● **REQUIREMENT**
From the line holding "def ETH_MACLO : RegFam" to the final line below, restate each line word for word and add nothing.

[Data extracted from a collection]
----

-- ==== Sys2Proof/Machine/RegMapLinks.lean ====
section
/-! DEFINITION. Register families of the chip memory map, chapters 15, 16, 17, 18, 19: names, addresses, fields, access types and
reset values as the register tables of the spec give them. -/

namespace Sys2Proof.Machine

abbrev ECHO_CFG_EN : Fld := ⟨31, 31⟩
abbrev ECHO_CFG_TTEN : Fld := ⟨30, 30⟩
abbrev ECHO_CFG_TTPER : Fld := ⟨29, 22⟩
abbrev ECHO_CFG_ASYM : Fld := ⟨15, 0⟩
/-- ECHO_CFG (15_echo_and_ethernet.md, line 247). -/
def ECHO_CFG : RegFam :=
  { name := "ECHO_CFG", base := 0x40300000, dims := [(4, 0x10000)], reset := fun _ => 0x00400000,
    flds := [(ECHO_CFG_EN, .rw), (ECHO_CFG_TTEN, .rw), (ECHO_CFG_TTPER, .rw), (ECHO_CFG_ASYM, .rw)] }

abbrev ECHO_STAT_LINK : Fld := ⟨31, 30⟩
abbrev ECHO_STAT_DOWNEV : Fld := ⟨29, 29⟩
abbrev ECHO_STAT_TTLOST : Fld := ⟨28, 28⟩
abbrev ECHO_STAT_CFULL : Fld := ⟨27, 27⟩
abbrev ECHO_STAT_BRKEV : Fld := ⟨26, 26⟩
/-- ECHO_STAT (15_echo_and_ethernet.md, line 257). -/
def ECHO_STAT : RegFam :=
  { name := "ECHO_STAT", base := 0x40300004, dims := [(4, 0x10000)], reset := fun _ => 0x00000000,
    flds := [(ECHO_STAT_LINK, .ro), (ECHO_STAT_DOWNEV, .w1c), (ECHO_STAT_TTLOST, .w1c), (ECHO_STAT_CFULL, .w1c),
      (ECHO_STAT_BRKEV, .w1c)] }

abbrev ECHO_CNT_CRC : Fld := ⟨31, 24⟩
abbrev ECHO_CNT_LOSS : Fld := ⟨23, 16⟩
abbrev ECHO_CNT_CLSDROP : Fld := ⟨15, 8⟩
abbrev ECHO_CNT_NOROUTE : Fld := ⟨7, 0⟩
/-- ECHO_CNT (15_echo_and_ethernet.md, line 270). -/
def ECHO_CNT : RegFam :=
  { name := "ECHO_CNT", base := 0x40300008, dims := [(4, 0x10000)], reset := fun _ => 0x00000000,
    flds := [(ECHO_CNT_CRC, .rc), (ECHO_CNT_LOSS, .rc), (ECHO_CNT_CLSDROP, .rc), (ECHO_CNT_NOROUTE, .rc)] }

abbrev ECHO_TTOFS_VALUE : Fld := ⟨31, 0⟩
/-- ECHO_TTOFS (15_echo_and_ethernet.md, line 279). -/
def ECHO_TTOFS : RegFam :=
  { name := "ECHO_TTOFS", base := 0x40300010, dims := [(4, 0x10000)], reset := fun _ => 0x00000000,
    flds := [(ECHO_TTOFS_VALUE, .ro)] }

abbrev ECHO_TTDLY_VALUE : Fld := ⟨31, 0⟩
/-- ECHO_TTDLY (15_echo_and_ethernet.md, line 279). -/
def ECHO_TTDLY : RegFam :=
  { name := "ECHO_TTDLY", base := 0x40300014, dims := [(4, 0x10000)], reset := fun _ => 0x00000000,
    flds := [(ECHO_TTDLY_VALUE, .ro)] }

/-- ECHO_CLSLO (15_echo_and_ethernet.md, line 285). -/
def ECHO_CLSLO : RegFam :=
  { name := "ECHO_CLSLO", base := 0x40300020, dims := [(4, 0x10000)], reset := fun _ => 0x00000000,
    flds := [(⟨3, 0⟩, .rw), (⟨7, 4⟩, .rw), (⟨11, 8⟩, .rw), (⟨15, 12⟩, .rw),
      (⟨19, 16⟩, .rw), (⟨23, 20⟩, .rw), (⟨27, 24⟩, .rw), (⟨31, 28⟩, .rw)] }

/-- ECHO_CLSHI (15_echo_and_ethernet.md, line 285). -/
def ECHO_CLSHI : RegFam :=
  { name := "ECHO_CLSHI", base := 0x40300024, dims := [(4, 0x10000)], reset := fun _ => 0x00000000,
    flds := [(⟨3, 0⟩, .rw), (⟨7, 4⟩, .rw), (⟨11, 8⟩, .rw), (⟨15, 12⟩, .rw),
      (⟨19, 16⟩, .rw), (⟨23, 20⟩, .rw), (⟨27, 24⟩, .rw), (⟨31, 28⟩, .rw)] }

abbrev ECHO_NODE_RSZ : Fld := ⟨29, 24⟩
abbrev ECHO_NODE_ID : Fld := ⟨13, 0⟩
/-- ECHO_NODE (15_echo_and_ethernet.md, line 291). -/
def ECHO_NODE : RegFam :=
  { name := "ECHO_NODE", base := 0x40300100, dims := [(2, 0x20000)], reset := fun _ => 0x00000000,
    flds := [(ECHO_NODE_RSZ, .rw), (ECHO_NODE_ID, .rw)] }

abbrev ECHO_BRKLO_SEG : Fld := ⟨31, 0⟩
/-- ECHO_BRKLO (15_echo_and_ethernet.md, line 300). -/
def ECHO_BRKLO : RegFam :=
  { name := "ECHO_BRKLO", base := 0x40300108, dims := [(2, 0x20000)], reset := fun _ => 0x00000000,
    flds := [(ECHO_BRKLO_SEG, .ro)] }

abbrev ECHO_BRKHI_SEG : Fld := ⟨31, 0⟩
/-- ECHO_BRKHI (15_echo_and_ethernet.md, line 300). -/
def ECHO_BRKHI : RegFam :=
  { name := "ECHO_BRKHI", base := 0x4030010C, dims := [(2, 0x20000)], reset := fun _ => 0x00000000,
    flds := [(ECHO_BRKHI_SEG, .ro)] }

abbrev ECHO_CHCFG_RXEN : Fld := ⟨31, 31⟩
abbrev ECHO_CHCFG_CLASSES : Fld := ⟨15, 0⟩
/-- ECHO_CHCFG (15_echo_and_ethernet.md, line 306). -/
def ECHO_CHCFG : RegFam :=
  { name := "ECHO_CHCFG", base := 0x40300140, dims := [(2, 0x20000), (16, 0x4)], reset := fun i => if i % 16 = 0 then 0x8000FFFF else 0,
    flds := [(ECHO_CHCFG_RXEN, .rw), (ECHO_CHCFG_CLASSES, .rw)] }

abbrev ECHO_TXB_EN : Fld := ⟨31, 31⟩
abbrev ECHO_TXB_MODE : Fld := ⟨30, 30⟩
abbrev ECHO_TXB_CLS : Fld := ⟨29, 26⟩
abbrev ECHO_TXB_RING : Fld := ⟨13, 0⟩
/-- ECHO_TXB (15_echo_and_ethernet.md, line 314). -/
def ECHO_TXB : RegFam :=
  { name := "ECHO_TXB", base := 0x40300200, dims := [(2, 0x20000), (16, 0x8)], reset := fun _ => 0x00000000,
    flds := [(ECHO_TXB_EN, .rw), (ECHO_TXB_MODE, .rw), (ECHO_TXB_CLS, .rw), (ECHO_TXB_RING, .rw)] }

abbrev ECHO_TXBX_REPALL : Fld := ⟨31, 31⟩
abbrev ECHO_TXBX_ACKTMO : Fld := ⟨25, 16⟩
abbrev ECHO_TXBX_CRING : Fld := ⟨13, 0⟩
/-- ECHO_TXBX (15_echo_and_ethernet.md, line 314). -/
def ECHO_TXBX : RegFam :=
  { name := "ECHO_TXBX", base := 0x40300204, dims := [(2, 0x20000), (16, 0x8)], reset := fun _ => 0x00000000,
    flds := [(ECHO_TXBX_REPALL, .rw), (ECHO_TXBX_ACKTMO, .rw), (ECHO_TXBX_CRING, .rw)] }

abbrev ECHO_RT_V : Fld := ⟨31, 31⟩
abbrev ECHO_RT_X : Fld := ⟨30, 30⟩
abbrev ECHO_RT_POS : Fld := ⟨5, 0⟩
/-- ECHO_RT (15_echo_and_ethernet.md, line 325). -/
def ECHO_RT : RegFam :=
  { name := "ECHO_RT", base := 0x40300400, dims := [(2, 0x20000), (256, 0x4)], reset := fun _ => 0x00000000,
    flds := [(ECHO_RT_V, .rw), (ECHO_RT_X, .rw), (ECHO_RT_POS, .rw)] }

abbrev ECHO_MG_V : Fld := ⟨31, 31⟩
abbrev ECHO_MG_NODE : Fld := ⟨29, 16⟩
abbrev ECHO_MG_DRING : Fld := ⟨13, 0⟩
/-- ECHO_MG (15_echo_and_ethernet.md, line 334). -/
def ECHO_MG : RegFam :=
  { name := "ECHO_MG", base := 0x40300800, dims := [(2, 0x20000), (16, 0x40), (16, 0x4)], reset := fun _ => 0x00000000,
    flds := [(ECHO_MG_V, .rw), (ECHO_MG_NODE, .rw), (ECHO_MG_DRING, .rw)] }

abbrev ETH_CFG_EN : Fld := ⟨31, 31⟩
abbrev ETH_CFG_PROMISC : Fld := ⟨30, 30⟩
abbrev ETH_CFG_RXPAUSE : Fld := ⟨29, 29⟩
abbrev ETH_CFG_BCAST : Fld := ⟨28, 28⟩
abbrev ETH_CFG_DEFQ : Fld := ⟨27, 25⟩
abbrev ETH_CFG_PTPQ : Fld := ⟨24, 22⟩
/-- ETH_CFG (15_echo_and_ethernet.md, line 346). -/
def ETH_CFG : RegFam :=
  { name := "ETH_CFG", base := 0x40080000, dims := [(4, 0x10000)], reset := fun _ => 0x31C00000,
    flds := [(ETH_CFG_EN, .rw), (ETH_CFG_PROMISC, .rw), (ETH_CFG_RXPAUSE, .rw), (ETH_CFG_BCAST, .rw),
      (ETH_CFG_DEFQ, .rw), (ETH_CFG_PTPQ, .rw)] }

abbrev ETH_STAT_LINK : Fld := ⟨31, 31⟩
abbrev ETH_STAT_SPEED : Fld := ⟨30, 29⟩
abbrev ETH_STAT_PAUSED : Fld := ⟨28, 28⟩
abbrev ETH_STAT_LINKEV : Fld := ⟨27, 27⟩
/-- ETH_STAT (15_echo_and_ethernet.md, line 358). -/
def ETH_STAT : RegFam :=
  { name := "ETH_STAT", base := 0x40080004, dims := [(4, 0x10000)], reset := fun _ => 0x00000000,
    flds := [(ETH_STAT_LINK, .ro), (ETH_STAT_SPEED, .ro), (ETH_STAT_PAUSED, .ro), (ETH_STAT_LINKEV, .w1c)] }

abbrev ETH_MACLO_VALUE : Fld := ⟨31, 0⟩
/-- ETH_MACLO (15_echo_and_ethernet.md, line 368). -/
def ETH_MACLO : RegFam :=
  { name := "ETH_MACLO", base := 0x40080008, dims := [(4, 0x10000)], reset := fun _ => 0x00000000,
    flds := [(ETH_MACLO_VALUE, .rw)] }

abbrev ETH_MACHI_VALUE : Fld := ⟨15, 0⟩
/-- ETH_MACHI (15_echo_and_ethernet.md, line 368). -/
def ETH_MACHI : RegFam :=
  { name := "ETH_MACHI", base := 0x4008000C, dims := [(4, 0x10000)], reset := fun _ => 0x00000000,
    flds := [(ETH_MACHI_VALUE, .rw)] }

abbrev ETH_HASHLO_VALUE : Fld := ⟨31, 0⟩
/-- ETH_HASHLO (15_echo_and_ethernet.md, line 368). -/
def ETH_HASHLO : RegFam :=
  { name := "ETH_HASHLO", base := 0x40080010, dims := [(4, 0x10000)], reset := fun _ => 0x00000000,
    flds := [(ETH_HASHLO_VALUE, .rw)] }

abbrev ETH_HASHHI_VALUE : Fld := ⟨31, 0⟩
/-- ETH_HASHHI (15_echo_and_ethernet.md, line 368). -/
def ETH_HASHHI : RegFam :=
  { name := "ETH_HASHHI", base := 0x40080014, dims := [(4, 0x10000)], reset := fun _ => 0x00000000,
    flds := [(ETH_HASHHI_VALUE, .rw)] }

----

● **RESULT**
def ETH_MACLO : RegFam :=
  { name := "ETH_MACLO", base := 0x40080008, dims := [(4, 0x10000)], reset := fun _ => 0x00000000,
    flds := [(ETH_MACLO_VALUE, .rw)] }

abbrev ETH_MACHI_VALUE : Fld := ⟨15, 0⟩
/-- ETH_MACHI (15_echo_and_ethernet.md, line 368). -/
def ETH_MACHI : RegFam :=
  { name := "ETH_MACHI", base := 0x4008000C, dims := [(4, 0x10000)], reset := fun _ => 0x00000000,
    flds := [(ETH_MACHI_VALUE, .rw)] }

abbrev ETH_HASHLO_VALUE : Fld := ⟨31, 0⟩
/-- ETH_HASHLO (15_echo_and_ethernet.md, line 368). -/
def ETH_HASHLO : RegFam :=
  { name := "ETH_HASHLO", base := 0x40080010, dims := [(4, 0x10000)], reset := fun _ => 0x00000000,
    flds := [(ETH_HASHLO_VALUE, .rw)] }

abbrev ETH_HASHHI_VALUE : Fld := ⟨31, 0⟩
/-- ETH_HASHHI (15_echo_and_ethernet.md, line 368). -/
def ETH_HASHHI : RegFam :=
  { name := "ETH_HASHHI", base := 0x40080014, dims := [(4, 0x10000)], reset := fun _ => 0x00000000,
    flds := [(ETH_HASHHI_VALUE, .rw)] }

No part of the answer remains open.